She turned around and steadied herself to the floor.
Drop it, Gilbert! I can’t tell you! Please? Just leave it be.”
“Aw ...... Dammit!” He returned to his room, but wasn’t there long. As soon as his mother was secured in her room, he slipped out of the house, determined to find his father, find out – once and for all – what was going on.
It took Gilbert four hours of riding around town on his ten-speed, but he finally found his father, sitting in the Little Doggie Bar, sipping a tap beer.

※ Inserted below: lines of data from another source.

@[simp] theorem State.part_setPart_self (s : State) (k : Nat) (x : Part) : (s.setPart k x).part k = x := by
  simp [State.part, State.setPart]
theorem State.part_setPart_ne (s : State) (k j : Nat) (x : Part) (h : j ≠ k) : (s.setPart k x).part j = s.part j := by
  simp [State.part, State.setPart, h]
@[simp] theorem State.setPart_setPart (s : State) (k : Nat) (x y : Part) : (s.setPart k x).setPart k y = s.setPart k y := by
  simp [State.setPart]
@[simp] theorem State.part_setArray (s : State) (k : Nat) (x : ArrayUnit) (j : Nat) : (s.setArray k x).part j = s.part j := rfl
@[simp] theorem State.part_setPcore (s : State) (k : Nat) (x : PCore) (j : Nat) : (s.setPcore k x).part j = s.part j := rfl
@[simp] theorem State.part_setRemap (s : State) (k : Nat) (x : Remap) (j : Nat) : (s.setRemap k x).part j = s.part j := rfl
@[simp] theorem State.part_setRegion (s : State) (k : Nat) (x : Region) (j : Nat) : (s.setRegion k x).part j = s.part j := rfl
@[simp] theorem State.part_setScribe (s : State) (k : Nat) (x : Scribe) (j : Nat) : (s.setScribe k x).part j = s.part j := rfl
@[simp] theorem State.part_setSlot (s : State) (k : Nat) (x : Slot) (j : Nat) : (s.setSlot k x).part j = s.part j := rfl
@[simp] theorem State.part_setHandle (s : State) (k : Nat) (x : Handle) (j : Nat) : (s.setHandle k x).part j = s.part j := rfl
@[simp] theorem State.part_setPort (s : State) (k : Nat) (x : Port) (j : Nat) : (s.setPort k x).part j = s.part j := rfl
@[simp] theorem State.part_setStack (s : State) (k : Nat) (x : Stack) (j : Nat) : (s.setStack k x).part j = s.part j := rfl
@[simp] theorem State.part_setPage (s : State) (k : Nat) (x : Page) (j : Nat) : (s.setPage k x).part j = s.part j := rfl
@[simp] theorem State.part_setReg (s : State) (k o : Nat) (x : W32) (j : Nat) : (s.setReg k o x).part j = s.part j := rfl
@[simp] theorem State.part_nextFree (s : State)  (j : Nat) : (s.nextFree).part j = s.part j := rfl

@[simp] theorem State.port_setPort_self (s : State) (k : Nat) (x : Port) : (s.setPort k x).port k = x := by
  simp [State.port, State.setPort]
theorem State.port_setPort_ne (s : State) (k j : Nat) (x : Port) (h : j ≠ k) : (s.setPort k x).port j = s.port j := by
  simp [State.port, State.setPort, h]
@[simp] theorem State.setPort_setPort (s : State) (k : Nat) (x y : Port) : (s.setPort k x).setPort k y = s.setPort k y := by
  simp [State.setPort]
@[simp] theorem State.port_setArray (s : State) (k : Nat) (x : ArrayUnit) (j : Nat) : (s.setArray k x).port j = s.port j := rfl
@[simp] theorem State.port_setPcore (s : State) (k : Nat) (x : PCore) (j : Nat) : (s.setPcore k x).port j = s.port j := rfl
@[simp] theorem State.port_setRemap (s : State) (k : Nat) (x : Remap) (j : Nat) : (s.setRemap k x).port j = s.port j := rfl
@[simp] theorem State.port_setRegion (s : State) (k : Nat) (x : Region) (j : Nat) : (s.setRegion k x).port j = s.port j := rfl
@[simp] theorem State.port_setScribe (s : State) (k : Nat) (x : Scribe) (j : Nat) : (s.setScribe k x).port j = s.port j := rfl
@[simp] theorem State.port_setSlot (s : State) (k : Nat) (x : Slot) (j : Nat) : (s.setSlot k x).port j = s.port j := rfl
@[simp] theorem State.port_setHandle (s : State) (k : Nat) (x : Handle) (j : Nat) : (s.setHandle k x).port j = s.port j := rfl
@[simp] theorem State.port_setPart (s : State) (k : Nat) (x : Part) (j : Nat) : (s.setPart k x).port j = s.port j := rfl
@[simp] theorem State.port_updPart (s : State) (k : Nat) (f : Part → Part) (j : Nat) : (s.updPart k f).port j = s.port j := rfl
@[simp] theorem State.port_setStack (s : State) (k : Nat) (x : Stack) (j : Nat) : (s.setStack k x).port j = s.port j := rfl
@[simp] theorem State.port_setPage (s : State) (k : Nat) (x : Page) (j : Nat) : (s.setPage k x).port j = s.port j := rfl
@[simp] theorem State.port_setJob (s : State) (k : Nat) (x : Job) (j : Nat) : (s.setJob k x).port j = s.port j := rfl
@[simp] theorem State.port_setReg (s : State) (k o : Nat) (x : W32) (j : Nat) : (s.setReg k o x).port j = s.port j := rfl
@[simp] theorem State.port_nextFree (s : State)  (j : Nat) : (s.nextFree).port j = s.port j := rfl
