/-- Partition 0 exists with an image in NEXT, and the PF has armed the WEIGHT page. -/
def weightState : State :=
  { liveState with
    arms := [(pgWeight, 0)], parts := [(0, { Part.reset with state := .ready, nextImage := some smallImage })] }
theorem test_image_load_begins :
    (nextOf (exec (.imageLoad 0 0x80000020#32) { weightState with regs := [(0x2034048, 4#32)] })).map (fun t => t.weight.busy)
      = some (some (0, false, 4)) := by decide +kernel

def loadState (reload : Bool) : State :=
  { weightState with weight := { Weight.reset with busy := some (0, reload, 4) } }
/-- A refresh of array 0 of spare core 9. -/
def aProg : Prog :=
  { pcore := 9, array := 0, why := .refresh, part := 0, tile := 0, fromNext := false, tries := 0,
    repair := false, started := false, shadowOf := none, out := true, dueNo := 0 }
def progState : State :=
  { liveState with
    pcores := [(9, { PCore.reset with kind := .spare })],
    parts := [(0, { Part.reset with state := .ready, curImage := some { smallImage with ntile := 1 } })],
    weight := { Weight.reset with queue := [aProg] } }
theorem test_write_slot_takes_the_programming :
    (nextOf (exec .writeSlotStart progState)).map (fun t => ((t.array 288).resState, (t.array 288).writeCnt))
      = some (.programming, 1) := by decide +kernel

/-- Partition 0 with an image in NEXT and a change under way; its job stands between two steps. -/
def changeState (c : Change) : State :=
  { runState with
    parts := [(0, { Part.reset with
      state := .ready, nextImage := some smallImage, change := c,
      job := some { aJob with inStep := false, ordersDue := true, listFixed := false } })] }
theorem test_offline_change_serves_the_edition :
    (nextOf (exec (.offlineChangeComplete 0) (changeState .offline))).map (fun t => ((t.part 0).edition, (t.part 0).change))
      = some (1, .none) := by decide +kernel

/-- Array 0 of ACTIVE core 9 is RESIDENT in the edition served, and the PF has armed the CAL page. -/
def calState : State :=
  { runState with
    arms := [(pgCal, 0)], arrays := [(288, { ArrayUnit.reset with resState := .resident, edition := 1, verified := true })],
    pcores := [(9, { PCore.reset with kind := .active })], parts := [(0, { Part.reset with state := .ready, edition := 1 })] }
theorem test_cal_order_in_force :
    (nextOf (exec (.calOrder 0 0x80000009#32) calState)).map (fun t => (t.cal.busy, t.cal.left)) = some (true, [288]) := by
  decide +kernel
def aProj : Proj := { id := 3, nIn := 16, nOut := 16 }
def trimState : State :=
  { runState with
    parts := [(0, { Part.reset with
      state := .ready, cfg := { PartCfg.zero with adapt := 2 }, plan := some { smallPlan with projs := [aProj] }, curImage := some smallImage,
      trims := [(0, { Trim.reset with en := true })] })] }
def aCapture : Capture := { x := List.replicate 16 1#32, slices := [], y := List.replicate 16 2#32, tiles := [], fp32 := false }
theorem test_capture_joins_the_batch :
    (nextOf (exec (.trimAdapterTraining 0 0 4 (.capture aCapture)) trimState)).map (fun t => (t.trim 0 0).captures.length) = some 1 := by
  obtain ⟨o, h⟩ := poolPlace_some (s := trimState) (x := trimState.part 0) (n := 4 * (aProj.nIn + aProj.nOut))
    (List.mem_cons_self) (by decide +kernel)
  have hp : (planProjs (trimState.part 0))[0]? = some aProj := by decide +kernel
  have hi : (trimState.part 0).curImage = some smallImage := by decide +kernel
  simp only [exec, execTrimAdapterTraining, hp, captureTrim, hi, h]
  rfl

/-- Partition 0 serves edition 1, without a plan, and an operation on adapter slot 3 is in progress. -/
def adaptState (op : Nat) : State :=
  { runState with
    parts := [(0, { Part.reset with
      state := .ready, edition := 1, cfg := { PartCfg.zero with adapt := 2 }, adBusy := some (op, 3, 4096) })] }
/-- An adapter image of edition 1 with one entry of rank 1 and widths 1 and 1. -/
def goodAdapter : List Byte :=
  leBytes 4 0x00000001 ++ leBytes 4 0x00010001 ++ leBytes 8 1 ++ leBytes 4 68 ++ leBytes 4 0x38F4EBD9 ++ leBytes 8 0
  ++ leBytes 4 3 ++ leBytes 4 1 ++ leBytes 4 1 ++ leBytes 4 1 ++ leBytes 4 0x3F800000 ++ leBytes 4 0 ++ leBytes 8 64
  ++ leBytes 4 0
theorem test_unload_takes_the_adapter_away :
    (nextOf (exec (.adapterLoadDone 0 none) (adaptState 2))).map (fun t => ((t.part 0).adBusy, (t.part 0).adResult))
      = some (none, 0) := by decide +kernel

def planLoading : State :=
  { runState with parts := [(0, { Part.reset with state := .ready, pstat := { PlanStat.reset with busy := 1, len := 4096 } })] }
/-- A plan binary of one role with the word HALT, bound to one core, tolerant of any timing. -/
def goodPlan : List Byte :=
  List.flatten [[0x46#8, 0x5A#8, 0x50#8, 0x4C#8], leBytes 2 1, leBytes 2 0xC0, leBytes 4 0x900, leBytes 2 1, leBytes 2 1, leBytes 8 1,
   leBytes 4 0, leBytes 4 0, leBytes 8 0x40, leBytes 8 0x840, leBytes 8 0x860, leBytes 8 0, List.replicate 2048 0#8,
   leBytes 2 1, leBytes 2 1, leBytes 4 0, leBytes 8 0x878, leBytes 8 0x900, leBytes 8 0,
   leBytes 8 0x870, leBytes 4 1, leBytes 4 0, leBytes 8 0x0400000000000000, leBytes 4 0, leBytes 4 0x880,
   List.replicate 128 0xFF#8]
/-- Partition 0 owns logical core 0, serves edition 1, and reads that binary. -/
def planReady : State :=
  { runState with
    remap := [(0, { Remap.reset with pcore := 5, host := 5, mode := .arrays })],
    parts := [(0, { Part.reset with
      state := .ready, edition := 1, cfg := { PartCfg.zero with lcount := 1 },
      pstat := { PlanStat.reset with busy := 1, len := 0x900, cmd := 4#32, startAt := 70002 } })] }
theorem test_plan_load_with_a_wrong_format :
    (nextOf (exec (.planLoadDone 0 (some [])) planLoading)).map (fun t => ((t.part 0).pstat.busy, (t.part 0).pstat.result))
      = some (0, 1) := by decide +kernel
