-- ==== Sys2Proof/Decode.lean ====
section
/-!
DEFINITION. The decoder and the encoder of the Crijor C96 (spec/11 R179 to R193 and the field tables of spec/12 to 15).
Words become fields (`unpack`), fields become instructions (`parseRow`); the encoder goes the other way (`toRaw`, `pack`).
A refusal is named by its cause of R193.
-/

namespace Sys2Proof

/-- Causes of a decode trap that depend on the words and their place alone (spec/11 R193, codes 0x01 to 0x07). -/
inductive DecodeCause where
  | lencode | xbound | unassigned | wronglen | resbit | badmod | badguard
  deriving DecidableEq, Repr

def DecodeCause.code : DecodeCause → Nat
  | .lencode => 1
  | .xbound => 2
  | .unassigned => 3
  | .wronglen => 4
  | .resbit => 5
  | .badmod => 6
  | .badguard => 7

/-- The fields of a word (R181, R184); a field the format lacks is zero. -/
structure Raw where
  len : BitVec 2
  op : BitVec 10
  hdr : Hdr
  dst : BitVec 12
  sa : BitVec 12
  sb : BitVec 12
  mod : BitVec 4
  sc : BitVec 12
  sym : BitVec 8
  mod16 : BitVec 16
  imm : BitVec 32
  deriving DecidableEq, Repr

/-- Bits [hi : lo] of a word held as a number, hi = lo + n − 1. -/
def field (w lo n : Nat) : BitVec n := BitVec.ofNat n (w / 2 ^ lo)

def bit (w i : Nat) : Bool := w / 2 ^ i % 2 == 1

/-- The fields of a 16-byte word (R184). -/
def unpack (w : Nat) : Raw :=
  let l := field w 0 2
  { len := l
    op := field w 2 10
    hdr := { stall := field w 12 4, y := bit w 16, gp := field w 17 3, gn := bit w 20,
             da := bit w 21, db := bit w 22, dc := bit w 23 }
    dst := field w 24 12
    sa := field w 36 12
    sb := field w 48 12
    mod := if l == 2 then 0 else field w 60 4
    sc := if l == 2 then field w 60 12 else 0
    sym := if l == 2 then field w 72 8 else 0
    mod16 := if l == 2 then field w 80 16 else 0
    imm := if l == 2 then field w 96 32 else if l == 1 then field w 64 32 else 0 }

/-- The word of given fields (R184). -/
def pack (r : Raw) : Nat :=
  r.len.toNat + 2 ^ 2 * r.op.toNat + 2 ^ 12 * r.hdr.stall.toNat + 2 ^ 16 * r.hdr.y.toNat + 2 ^ 17 * r.hdr.gp.toNat
    + 2 ^ 20 * r.hdr.gn.toNat + 2 ^ 21 * r.hdr.da.toNat + 2 ^ 22 * r.hdr.db.toNat + 2 ^ 23 * r.hdr.dc.toNat
    + 2 ^ 24 * r.dst.toNat + 2 ^ 36 * r.sa.toNat + 2 ^ 48 * r.sb.toNat
    + (if r.len == 2 then 2 ^ 60 * r.sc.toNat + 2 ^ 72 * r.sym.toNat + 2 ^ 80 * r.mod16.toNat + 2 ^ 96 * r.imm.toNat
       else 2 ^ 60 * r.mod.toNat + (if r.len == 1 then 2 ^ 64 * r.imm.toNat else 0))

/-- The length in bytes a length code gives (R179). -/
def lenBytes (l : BitVec 2) : Nat := 8 + 4 * l.toNat

/-! Modifier codes (R186 and the field tables). -/

def ITy.code : ITy → BitVec 3
  | .i8 => 0 | .i16 => 1 | .i32 => 2 | .i64 => 3 | .n8 => 4 | .n16 => 5 | .n32 => 6 | .n64 => 7

def ITy.ofCode (c : BitVec 3) : ITy :=
  match c.toNat with
  | 0 => .i8 | 1 => .i16 | 2 => .i32 | 3 => .i64 | 4 => .n8 | 5 => .n16 | 6 => .n32 | _ => .n64

def FTy.code : FTy → BitVec 2
  | .f32 => 0 | .f16 => 1 | .bf16 => 2

def FTy.ofCode (c : BitVec 2) : Option FTy :=
  match c.toNat with
  | 0 => some .f32 | 1 => some .f16 | 2 => some .bf16 | _ => none

def PTy.code : PTy → BitVec 2
  | .p8 => 0 | .p16 => 1 | .p32 => 2

def PTy.ofCode (c : BitVec 2) : Option PTy :=
  match c.toNat with
  | 0 => some .p8 | 1 => some .p16 | 2 => some .p32 | _ => none

def ETy.code : ETy → BitVec 4
  | .int t => t.code.setWidth 4
  | .flt .f32 => 8 | .flt .f16 => 9 | .flt .bf16 => 10
  | .pha .p8 => 11 | .pha .p16 => 12 | .pha .p32 => 13

def ETy.ofCode (c : BitVec 4) : Option ETy :=
  match c.toNat with
  | 8 => some (.flt .f32) | 9 => some (.flt .f16) | 10 => some (.flt .bf16)
  | 11 => some (.pha .p8) | 12 => some (.pha .p16) | 13 => some (.pha .p32)
  | 14 => none | 15 => none
  | n => some (.int (ITy.ofCode (BitVec.ofNat 3 n)))

def RedTy.code : RedTy → BitVec 4
  | .int t => (ETy.int t).code
  | .flt f => (ETy.flt f).code

def RedTy.ofCode (c : BitVec 4) : Option RedTy :=
  match ETy.ofCode c with
  | some (.int t) => some (.int t)
  | some (.flt f) => some (.flt f)
  | _ => none

def Rm.code : Rm → BitVec 2
  | .rn => 0 | .rz => 1 | .rp => 2 | .rm => 3

def Rm.ofCode (c : BitVec 2) : Rm :=
  match c.toNat with
  | 0 => .rn | 1 => .rz | 2 => .rp | _ => .rm

def Level.code : Level → BitVec 3
  | .w => 0 | .b => 1 | .g => 2 | .d => 3 | .s => 4

def Level.ofCode (c : BitVec 3) : Option Level :=
  match c.toNat with
  | 0 => some .w | 1 => some .b | 2 => some .g | 3 => some .d | 4 => some .s | _ => none

def ICond.code : ICond → BitVec 3
  | .eq => 0 | .ne => 1 | .lt => 2 | .le => 3 | .gt => 4 | .ge => 5

def ICond.ofCode (c : BitVec 3) : Option ICond :=
  match c.toNat with
  | 0 => some .eq | 1 => some .ne | 2 => some .lt | 3 => some .le | 4 => some .gt | 5 => some .ge | _ => none

def FCond.code : FCond → BitVec 3
  | .eq => 0 | .ne => 1 | .lt => 2 | .le => 3 | .gt => 4 | .ge => 5 | .un => 6

def FCond.ofCode (c : BitVec 3) : Option FCond :=
  match c.toNat with
  | 0 => some .eq | 1 => some .ne | 2 => some .lt | 3 => some .le | 4 => some .gt | 5 => some .ge | 6 => some .un
  | _ => none

def PCond.code : PCond → BitVec 3
  | .eq => 0 | .lead => 1 | .lag => 2 | .opp => 3 | .und => 4 | .ne => 5

def PCond.ofCode (c : BitVec 3) : Option PCond :=
  match c.toNat with
  | 0 => some .eq | 1 => some .lead | 2 => some .lag | 3 => some .opp | 4 => some .und | 5 => some .ne | _ => none

def ShMode.code : ShMode → BitVec 4
  | .idx => 0 | .xor => 1 | .rel => 2

def ShMode.ofCode (c : BitVec 4) : Option ShMode :=
  match c.toNat with
  | 0 => some .idx | 1 => some .xor | 2 => some .rel | _ => none

def RedOp.code : RedOp → BitVec 4
  | .add => 0 | .min => 1 | .max => 2 | .and => 3 | .or => 4 | .xor => 5

def RedOp.ofCode (c : BitVec 4) : Option RedOp :=
  match c.toNat with
  | 0 => some .add | 1 => some .min | 2 => some .max | 3 => some .and | 4 => some .or | 5 => some .xor | _ => none

def VoteMode.code : VoteMode → BitVec 4
  | .any => 0 | .all => 1 | .uni => 2

def VoteMode.ofCode (c : BitVec 4) : Option VoteMode :=
  match c.toNat with
  | 0 => some .any | 1 => some .all | 2 => some .uni | _ => none

def PsetOp.code : PsetOp → BitVec 4
  | .and => 0 | .or => 1 | .xor => 2

def PsetOp.ofCode (c : BitVec 4) : Option PsetOp :=
  match c.toNat with
  | 0 => some .and | 1 => some .or | 2 => some .xor | _ => none

def AtomOp.code : AtomOp → BitVec 4
  | .add => 0 | .min => 1 | .max => 2 | .and => 3 | .or => 4 | .xor => 5 | .xchg => 6 | .cas => 7

def AtomOp.ofCode (c : BitVec 4) : Option AtomOp :=
  match c.toNat with
  | 0 => some .add | 1 => some .min | 2 => some .max | 3 => some .and | 4 => some .or | 5 => some .xor
  | 6 => some .xchg | 7 => some .cas | _ => none

def XSpace.code : XSpace → BitVec 2
  | .v => 0 | .v64 => 1 | .s => 2 | .p => 3

def XSpace.ofCode (c : BitVec 2) : XSpace :=
  match c.toNat with
  | 0 => .v | 1 => .v64 | 2 => .s | _ => .p

/-! Small fields. -/

/-- Whether a register field names no scalar: bits [11:8] set (R185). -/
def hi8 (f : BitVec 12) : Bool := f.extractLsb' 8 4 != 0

def lo8 (f : BitVec 12) : BitVec 8 := f.extractLsb' 0 8

def up8 (f : BitVec 8) : BitVec 12 := (0 : BitVec 4) ++ f

/-- Whether a predicate field has bits [11:3] set. -/
def hi3 (f : BitVec 12) : Bool := f.extractLsb' 3 9 != 0

def lo3 (f : BitVec 12) : BitVec 3 := f.extractLsb' 0 3

def up3 (f : BitVec 3) : BitVec 12 := (0 : BitVec 9) ++ f

/-- A predicate source: number in [2:0], negation in [3] (R220). -/
def hi4 (f : BitVec 12) : Bool := f.extractLsb' 4 8 != 0

def neg3 (f : BitVec 12) : Bool := f.getLsbD 3

def upPred (neg : Bool) (p : BitVec 3) : BitVec 12 := (0 : BitVec 8) ++ (BitVec.ofBool neg ++ p)

/-- A compare's destination: predicate in [2:0], condition in [5:3] (R201). -/
def hi6 (f : BitVec 12) : Bool := f.extractLsb' 6 6 != 0

def cond3 (f : BitVec 12) : BitVec 3 := f.extractLsb' 3 3

def upCond (cc pd : BitVec 3) : BitVec 12 := (0 : BitVec 6) ++ (cc ++ pd)

/-- What a parse found: whether a reserved bit is set, and the instruction where every code is assigned. -/
structure Parse where
  res : Bool
  ins : Option Instr
  deriving DecidableEq, Repr

/-- A row of the opcode map (R191): first opcode, the length code of each form (none: unassigned form), and the parser of a
form. -/
structure OpRow where
  lo : Nat
  forms : List (Option (BitVec 2))
  parse : Nat → Raw → Parse
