/-- Where a line lies: as L2 holds it, else as its translation gives it. -/
def State.placeOf (s : State) (c : Ctx) (line : Nat) : Option (Owner × Nat) :=
  match s.l2? c.tenant c.asid line with
  | some l => some (l.owner, l.addr)
  | none => match (s.translate c line).2 with
    | .ok tr => some (tr.owner, tr.addr)
    | .error _ => none

/-- The local physical address of a line. -/
def State.physOf (s : State) (c : Ctx) (line : Nat) : Option Nat :=
  match s.placeOf c line with
  | some (.loc, a) => some a
  | _ => none

/-- The D value of a line: local memory, or the forwarded copy that L2 holds, or the owner's own. -/
def State.dLine (s : State) (c : Ctx) (line : Nat) : LineData :=
  match s.l2? c.tenant c.asid line, s.placeOf c line with
  | some l, _ => if l.owner == .loc then memLine s.mem l.addr else l.data
  | none, some (o, a) => s.ownerLine o a
  | none, none => 0

/-- A read of a line at D: bytes, whether it is poisoned, or why it fails. -/
inductive ReadResult where
  | ok (d : LineData) (poisoned : Bool)
  | fail (cause : Nat) (paddr : Nat)
  | away (l : L2Line)
  deriving DecidableEq, Repr

/-- Read a line at D through its home slice, never from an L1 copy. -/
def State.readD (s : State) (c : Ctx) (line : Nat) (acc : Access) (resp : Bool) : State × ReadResult :=
  match s.fill c line acc resp with
  | (s, .fail cause pa) => (s, .fail cause pa)
  | (s, .away l) => (s, .away l)
  | (s, .ok l) =>
    if l.owner == .loc then
      let s := s.verify l.addr
      (s, .ok (memLine s.mem l.addr) (s.poisoned l.addr))
    else if l.check == lineCheck l.data then (s, .ok l.data l.poisoned)
    else (s.setL2 { l with poisoned := true }, .ok l.data true)

/-! ### L1 (spec/02 R46, R47) -/

/-- Lines of a core's L1 part. -/
def Core.l1Lines (k : Core) : Nat := (2097152 - k.split * 131072) / 64

/-- The set of the core's L1 that a line falls into; it has eight ways. -/
def Core.l1Set (k : Core) (asid line : Nat) : Nat := Config.l1Set asid line % (k.l1Lines / 8)

/-- Lines of a buffer that stand in their own place. -/
def inPlace (b : List BufLine) : Nat := (b.filter fun x => x.log.isNone && !x.saved).length

def Block.buffered (b : Block) : Nat := b.waves.foldl (fun n w => n + inPlace w.buf) (inPlace b.buf)

/-- The buffered lines that stand in place in a block's buffers. -/
def Block.bufferLines (b : Block) : List Nat :=
  ((b.buf ++ b.waves.flatMap (·.buf)).filter fun x => x.log.isNone && !x.saved).map (·.line)

/-- The ASID of a launch's context. -/
def State.asidOf (s : State) (lid : Nat) : Nat :=
  match s.launch? lid with
  | some l => (s.ctx? l.src.fn l.ctx).elim 0 (·.asid)
  | none => 0

/-- How many ways of a set of a core's L1 the given blocks' buffered lines take. -/
def State.waysHeld (s : State) (core set : Nat) (bs : List Block) : Nat :=
  bs.foldl (fun n b => n + (b.bufferLines.filter fun line => (s.core core).l1Set (s.asidOf b.lid) line == set).length) 0

/-- Room for a line in its set (R47): where clean and buffered lines take all eight ways, a clean one, chosen freely, leaves. The blocks
are those of the core. -/
def State.l1Make (s : State) (core : Nat) (asid line : Nat) (bs : List Block) : State :=
  let k := s.core core
  if k.l1.length + bs.foldl (fun n b => n + b.buffered) 0 < 8 then s
  else
    let set := k.l1Set asid line
    let clean := k.l1.filter fun l => k.l1Set l.asid l.line == set
    if clean.length + s.waysHeld core set bs < 8 then s
    else
      let (n, s) := s.drawNat
      match clean[n % clean.length]? with
      | some l => s.setCore core { k with l1 := k.l1.filter (· != l) }
      | none => s

def State.residentOn (s : State) (core : Nat) : List Block := s.blocks.filter fun b => b.place == .resident && b.core == core

/-- A set of the core's L1 has a way that no buffered line takes. -/
def State.l1Way (s : State) (core asid line : Nat) (bs : List Block) : Bool :=
  decide (bs.foldl (fun n b => n + b.buffered) 0 < 8) || decide (s.waysHeld core ((s.core core).l1Set asid line) bs < 8)

/-- Replacement of a clean L1 line at will (R47, log 9). -/
def State.evictL1 (s : State) (core : Nat) : State :=
  let (n, s) := s.drawNat
  let k := s.core core
  match k.l1[n]? with
  | some l => s.setCore core { k with l1 := k.l1.filter (· != l) }
  | none => s

/-- A clean copy enters a core's L1, where its set has a way for it. -/
def State.keepL1 (s : State) (core : Nat) (x : CoreLine) : State :=
  let s := s.evictL1 core
  let k := s.core core
  let s := s.setCore core { k with l1 := k.l1.filter fun l => !(l.tenant == x.tenant && l.asid == x.asid && l.line == x.line) }
  let bs := s.residentOn core
  if s.l1Way core x.asid x.line bs then
    let s := s.l1Make core x.asid x.line bs
    let k := s.core core
    s.setCore core { k with l1 := x :: k.l1 }
  else s

/-- The clean copy of an L2 line that a core takes. -/
def L2Line.copy (l : L2Line) (d : LineData) : CoreLine :=
  { tenant := l.tenant, asid := l.asid, line := l.line, data := d, owner := l.owner, addr := l.addr, check := lineCheck d }

/-! ### Column caches (spec/02 R43) -/

/-- The set of a column cache that a line falls into, of its 1,048,576. -/
def colSet (asid line : Nat) : Nat := Config.columnSet asid line % 1048576

/-- The set of a deck line, which has no virtual tag: its ASID is none that a context can have. -/
def DeckLine.set (x : DeckLine) : Nat := colSet 65536 (x.addr / 64)

/-- The gang lines that stand in a cluster's column cache, by set. -/
def State.gangWays (s : State) (cluster set : Nat) : Nat :=
  s.gangs.foldl (fun n g =>
    if g.cluster == cluster then
      n + (g.buf.filter fun x => x.log.isNone && !x.saved && colSet (s.asidOf g.lid) x.line == set).length
    else n) 0

/-- The near copies of a set of a cluster's column cache. -/
def State.nearIn (s : State) (cluster set : Nat) : List L2Line :=
  s.l2.filter fun l => l.sharers.getLsbD cluster && colSet l.asid l.line == set

def State.decksIn (s : State) (cluster set : Nat) : List DeckLine := s.deckLines.filter fun x => x.cluster == cluster && x.set == set

/-- A deck line leaves a column cache; a dirty one is written back to the deck's D location. -/
def State.dropDeckLine (s : State) (x : DeckLine) : State :=
  let s := if x.dirty then s.devPut x.addr (lineBytes x.data) else s
  { s with deckLines := s.deckLines.filter fun y => !(y.cluster == x.cluster && y.addr == x.addr) }

/-- Room for one more line in a set of a column cache: where its sixteen ways are taken, a near copy or a deck line, chosen freely, leaves;
a gang line never does. -/
def State.colMake (s : State) (cluster set : Nat) : State :=
  let near := s.nearIn cluster set
  let decks := s.decksIn cluster set
  if near.length + decks.length + s.gangWays cluster set < 16 then s
  else
    let (n, s) := s.drawNat
    let k := n % (near.length + decks.length)
    match near[k]?, decks[k - near.length]? with
    | some l, _ => s.setL2 { l with sharers := l.sharers &&& ~~~((1 : BitVec 24) <<< cluster) }
    | none, some x => s.dropDeckLine x
    | none, none => s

He appeared alone and looking every bit as sad as Gilbert.

Gilbert waited for some time, standing outside, leaning against the lamppost, watching his dad through the big plate glass window with the bright pink neon sign. He half expected to see a bosomy blonde – or – another man.
No one ever showed.
Another hour passed, ever so slowly, and Gilbert’s eyelids felt like old leather. Seemed no one was going to show, no secret lover. He seriously doubted that he could make it back home on his bike without falling asleep. Besides, he felt like he was going to vomit, as extreme nausea had suddenly hit him. He made it to the city park, found a bench and curled up – after heaving his guts out for half an hour – and curled up in a fetal position, even sucking his thumb, nursing his rolling stomach.
The next thing Gilbert knew it was morning and he was curled up in his bed, hugging his blanket.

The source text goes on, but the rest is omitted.